**DIRECTIONS**: Below is some data. Retype exactly the lines starting at the one with "us (acc ++ [q])" and ending at the one with "if f = .all then".
● ● ● ●
/-- Ends the core's first operation: its tiles cease to be BUSY and PEND clears, and STEP counts the steps of one that was killed (13 R285, 09
R212). The next one does not start while the core, or its issuing context, is halted. -/
def State.completeMx (s : State) (c : Nat) (o : MxOp) : State :=
  match s.completeMxAt (.agent 7 c) (s.forwarded o.origin) o false with
  | .busy s => s
  | .done s _ => s.modCore c fun k =>
    let k := { k.dropAgentOps mxCtx with
      mxq := k.mxq.drop 1, mxpend := false, mxstep := if o.abandoned && o.begun then BitVec.ofNat 32 o.step else k.mxstep }
    match k.mxq with
    | [] => { k with mxstop := 0 }
    | n :: _ =>
      let halted : Bool := match n.issuer with
        | some x => decide ((k.ctx x).st = .halted)
        | none => false
      { k with mxstop := k.mxstop / 2 * 2 + halted.toNat }

/-- A step is over, at an interrupt point: every pin is released, and an operation that was interrupted meanwhile stops there (09 R210, R212). -/
def State.stepped (s : State) (c : Nat) : State := (s.unpinAll c).modCore c Core.stopMx
/-- The step at which OPERR or UNCORR was set first, when step t sets one (13 R285). -/
def MxOp.firstAt (o : MxOp) (t : Nat) : Nat := if o.opErr || o.uncorr then o.first else t
/-- An operand unit that is poisoned or holds an uncorrectable error stops an operation at a step and poisons its tiles (13 R284). -/
def State.spoilMx (s : State) (c : Nat) (o : MxOp) (t : Nat) : State :=
  (s.modCore c fun k =>
    let k := k.setMx { o with opErr := true, uncorr := true, first := o.firstAt t, step := t }
    o.tiles.foldl (fun k i => k.setTile i { k.tile i with psn := true }) k).stepped c

/-- One step, or what stops it (13 R281, R284). One that waits for an operand keeps those that it has read (09 R208). -/
def State.stepMx (s : State) (c : Nat) (o : MxOp) (t : Nat) : State :=
  let us := o.units (s.core c) t
  let (s, f) := s.fetchUnits c (decide (o.mode = .supervisor)) us
  let k := s.core c
  let got := k.mxbuf
  let (mm, nn) := o.dims k
  let upd (s : State) (o : MxOp) (g : Nat → Nat → Nat) : State := s.modCore c fun k => (k.setMx o).setGroup o g
  match f with
  | .wait => s
  | .all =>
    let res := (positions mm nn).map fun p => k.stepElems o t got p.1 p.2
    let o := { o with step := t + 1, nan := o.nan || res.any (fun x => x.2.1), ovf := o.ovf || res.any (fun x => x.2.2) }
    (upd s o fun r c => (res.getD (r * nn + c) (0, false, false)).1).stepped c
  | .poison => s.spoilMx c o t
  | .refused =>
    -- elements whose operands were read before the refusal may already be updated
    let n := s.nextId
    let o := { o with opErr := true, first := o.firstAt t, step := t }
    let ready (r c : Nat) : Bool := (o.ks t).all fun i =>
      (elemUnits (ptrFmt o.a) (rowStart o.a o.sa r) i ++ elemUnits (ptrFmt o.b) (rowStart o.b o.sb c) i).all fun u =>
        got.any fun q => q.va == u
    (upd { s with nextId := n + 1 } o fun r c =>
      if ready r c && Config.partlyUpdated n (r * nn + c) then (k.stepElems o t got r c).1 else k.groupElem o r c).stepped c

/-- Reads units for a lazy load, in order and without pins. -/
def State.readUnitsOf (s : State) (c : Nat) (sup : Bool) : List Nat → List OpUnit → State × Reads × List OpUnit
  | [], acc => (s, .all, acc)
  | u :: us, acc => match s.readOperand c sup u with
    | (s, .got q) => s.readUnitsOf c sup us (acc ++ [q])
    | (s, .poison) => (s, .poison, acc)
    | (s, .refused) => (s, .refused, acc)
    | (s, .wait) => (s, .wait, acc)
/-- Reads a LAZY tile's image as the core's matrix unit (13 R270). -/
def State.lazyByUnit (s : State) (c : Nat) (sup : Bool) (t : Nat) : State × Reads :=
  let base := (s.core c).tsavep.toNat % 2 ^ 56 / 128 + 8 * t
  let (s, f, got) := s.readUnitsOf c sup ((List.range 8).map fun i => base + i) []
  if f = .all then
    (s.modCore c fun k => (k.dropAgentOps mxCtx).setTile t ((List.range 16).foldl (fun (v : Tile) i =>
      v.setRow i (BitVec.ofNat 512 (operandBytes got (128 * base + 64 * i) 64))) { k.tile t with st := 1, content := [] }), .all)
  else (s, f)
/-- Loads every LAZY tile of a list. -/
def State.lazyAll (s : State) (c : Nat) (sup : Bool) : List Nat → State × Reads
  | [] => (s, .all)
  | t :: ts =>
    if ((s.core c).tile t).st = 3 then match s.lazyByUnit c sup t with
      | (s, .all) => s.lazyAll c sup ts
      | r => r
    else s.lazyAll c sup ts

/-- MATRIX_STEP: the sequencer of a core goes on with a step of its first operation, or completes it. A step that has begun is finished
first. A halted or interrupted operation waits; one that was abandoned ends with bit 7 (09 R210 to R212, 13 R281). A tile that was poisoned
after the checks at issue is met when the operation reads its destination (13 R284). One that a migration made LAZY since then is loaded
first, as an operand is (13 R270; assumption 64, DESIGN CHOICE, unsafe). -/
def execMatrixStep (core : Nat) (s : State) : Out :=
  let k := s.core core
  match k.mxq with
  | [] => .next s
  | o :: _ =>
    if !k.mxbuf.isEmpty then .next (s.stepMx core o o.step)
    else if o.abandoned then .next (s.completeMx core o)
    else if k.mxstop ≠ 0 ∨ (!o.begun && s.tileWritesOut core o.tiles) then .next s
    else
      let (s, f) := if !o.begun ∧ o.acc then s.lazyAll core (decide (o.mode = .supervisor)) o.tiles else (s, .all)
      if f = .wait then .next s
      else
        let bad : Bool := !o.begun && o.acc && o.tiles.any fun t => ((s.core core).tile t).psn
        let o := { o with
          begun := true, step := if k.mxpend then k.mxstep.toNat else o.step
          opErr := o.opErr || decide (f ≠ .all), uncorr := o.uncorr || bad || decide (f = .poison) }
        let s := s.modCore core fun k => match k.mxq with
          | p :: _ => if p.begun then k.setMx o else k.beginMx o
          | [] => k
        if o.opErr ∨ o.steps ≤ o.step then .next (s.completeMx core o)
        else .next (s.stepMx core o o.step)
● ● ● ●
**EXERCISE RESULT**:
    | (s, .got q) => s.readUnitsOf c sup us (acc ++ [q])
    | (s, .poison) => (s, .poison, acc)
    | (s, .refused) => (s, .refused, acc)
    | (s, .wait) => (s, .wait, acc)
/-- Reads a LAZY tile's image as the core's matrix unit (13 R270). -/
def State.lazyByUnit (s : State) (c : Nat) (sup : Bool) (t : Nat) : State × Reads :=
  let base := (s.core c).tsavep.toNat % 2 ^ 56 / 128 + 8 * t
  let (s, f, got) := s.readUnitsOf c sup ((List.range 8).map fun i => base + i) []
  if f = .all then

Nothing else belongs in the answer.